**Problem**
Copy exactly the lines of the records below, and only those lines, beginning with the line that contains "some ⟨true, 7, 1⟩ ∧" and ending with the line that contains "(d.shaft 2).subst = true".
══ Material provided
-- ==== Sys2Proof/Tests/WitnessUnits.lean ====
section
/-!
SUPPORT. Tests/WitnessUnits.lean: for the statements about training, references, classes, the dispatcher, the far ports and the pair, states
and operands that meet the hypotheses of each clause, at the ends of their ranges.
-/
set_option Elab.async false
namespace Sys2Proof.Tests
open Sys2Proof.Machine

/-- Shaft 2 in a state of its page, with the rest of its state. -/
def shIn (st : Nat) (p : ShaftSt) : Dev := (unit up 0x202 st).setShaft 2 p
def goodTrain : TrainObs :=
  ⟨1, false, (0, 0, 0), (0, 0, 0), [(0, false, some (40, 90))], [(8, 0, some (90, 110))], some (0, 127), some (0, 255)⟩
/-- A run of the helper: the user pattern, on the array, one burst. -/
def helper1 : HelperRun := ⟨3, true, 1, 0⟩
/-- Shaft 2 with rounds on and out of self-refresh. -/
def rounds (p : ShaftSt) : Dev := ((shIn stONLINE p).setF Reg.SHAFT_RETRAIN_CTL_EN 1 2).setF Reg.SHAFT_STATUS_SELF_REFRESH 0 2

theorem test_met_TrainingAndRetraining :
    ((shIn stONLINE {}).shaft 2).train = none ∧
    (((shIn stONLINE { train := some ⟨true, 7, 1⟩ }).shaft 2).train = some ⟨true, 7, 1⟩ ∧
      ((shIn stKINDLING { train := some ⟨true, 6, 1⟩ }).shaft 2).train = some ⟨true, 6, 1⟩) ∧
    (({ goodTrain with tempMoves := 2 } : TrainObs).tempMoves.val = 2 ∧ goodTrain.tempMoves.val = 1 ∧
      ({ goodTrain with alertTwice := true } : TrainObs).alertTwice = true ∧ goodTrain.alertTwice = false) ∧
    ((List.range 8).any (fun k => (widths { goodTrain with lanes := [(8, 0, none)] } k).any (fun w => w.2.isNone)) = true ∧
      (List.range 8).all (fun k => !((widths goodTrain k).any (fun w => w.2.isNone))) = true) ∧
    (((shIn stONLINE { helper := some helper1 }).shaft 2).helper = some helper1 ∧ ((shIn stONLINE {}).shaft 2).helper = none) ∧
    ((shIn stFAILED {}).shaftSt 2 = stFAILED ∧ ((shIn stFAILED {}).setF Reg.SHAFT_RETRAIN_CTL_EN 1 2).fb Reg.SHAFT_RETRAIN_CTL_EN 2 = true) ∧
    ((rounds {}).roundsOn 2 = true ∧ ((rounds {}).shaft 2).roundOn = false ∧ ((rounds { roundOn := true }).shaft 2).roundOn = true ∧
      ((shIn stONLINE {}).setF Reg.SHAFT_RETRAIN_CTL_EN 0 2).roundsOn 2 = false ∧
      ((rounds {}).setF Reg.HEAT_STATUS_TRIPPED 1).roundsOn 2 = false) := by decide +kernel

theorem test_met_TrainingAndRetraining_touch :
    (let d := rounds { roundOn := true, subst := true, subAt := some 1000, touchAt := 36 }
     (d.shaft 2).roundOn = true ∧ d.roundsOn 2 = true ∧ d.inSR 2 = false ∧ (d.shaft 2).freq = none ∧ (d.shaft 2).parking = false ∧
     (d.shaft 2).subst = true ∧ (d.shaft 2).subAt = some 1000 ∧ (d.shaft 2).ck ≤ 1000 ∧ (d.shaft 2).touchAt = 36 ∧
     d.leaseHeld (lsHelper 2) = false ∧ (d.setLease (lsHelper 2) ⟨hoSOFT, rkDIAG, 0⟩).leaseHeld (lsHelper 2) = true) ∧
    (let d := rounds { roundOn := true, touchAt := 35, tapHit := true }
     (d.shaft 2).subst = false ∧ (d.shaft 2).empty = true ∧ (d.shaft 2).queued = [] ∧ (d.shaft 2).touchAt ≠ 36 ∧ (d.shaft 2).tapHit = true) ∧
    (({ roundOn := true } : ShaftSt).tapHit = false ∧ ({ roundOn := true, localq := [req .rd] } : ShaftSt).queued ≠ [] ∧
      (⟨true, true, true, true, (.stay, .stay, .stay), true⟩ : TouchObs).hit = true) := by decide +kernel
════
**Task solution**
    (((shIn stONLINE { train := some ⟨true, 7, 1⟩ }).shaft 2).train = some ⟨true, 7, 1⟩ ∧
      ((shIn stKINDLING { train := some ⟨true, 6, 1⟩ }).shaft 2).train = some ⟨true, 6, 1⟩) ∧
    (({ goodTrain with tempMoves := 2 } : TrainObs).tempMoves.val = 2 ∧ goodTrain.tempMoves.val = 1 ∧
      ({ goodTrain with alertTwice := true } : TrainObs).alertTwice = true ∧ goodTrain.alertTwice = false) ∧
    ((List.range 8).any (fun k => (widths { goodTrain with lanes := [(8, 0, none)] } k).any (fun w => w.2.isNone)) = true ∧
      (List.range 8).all (fun k => !((widths goodTrain k).any (fun w => w.2.isNone))) = true) ∧
    (((shIn stONLINE { helper := some helper1 }).shaft 2).helper = some helper1 ∧ ((shIn stONLINE {}).shaft 2).helper = none) ∧
    ((shIn stFAILED {}).shaftSt 2 = stFAILED ∧ ((shIn stFAILED {}).setF Reg.SHAFT_RETRAIN_CTL_EN 1 2).fb Reg.SHAFT_RETRAIN_CTL_EN 2 = true) ∧
    ((rounds {}).roundsOn 2 = true ∧ ((rounds {}).shaft 2).roundOn = false ∧ ((rounds { roundOn := true }).shaft 2).roundOn = true ∧
      ((shIn stONLINE {}).setF Reg.SHAFT_RETRAIN_CTL_EN 0 2).roundsOn 2 = false ∧
      ((rounds {}).setF Reg.HEAT_STATUS_TRIPPED 1).roundsOn 2 = false) := by decide +kernel

theorem test_met_TrainingAndRetraining_touch :
    (let d := rounds { roundOn := true, subst := true, subAt := some 1000, touchAt := 36 }
     (d.shaft 2).roundOn = true ∧ d.roundsOn 2 = true ∧ d.inSR 2 = false ∧ (d.shaft 2).freq = none ∧ (d.shaft 2).parking = false ∧
     (d.shaft 2).subst = true ∧ (d.shaft 2).subAt = some 1000 ∧ (d.shaft 2).ck ≤ 1000 ∧ (d.shaft 2).touchAt = 36 ∧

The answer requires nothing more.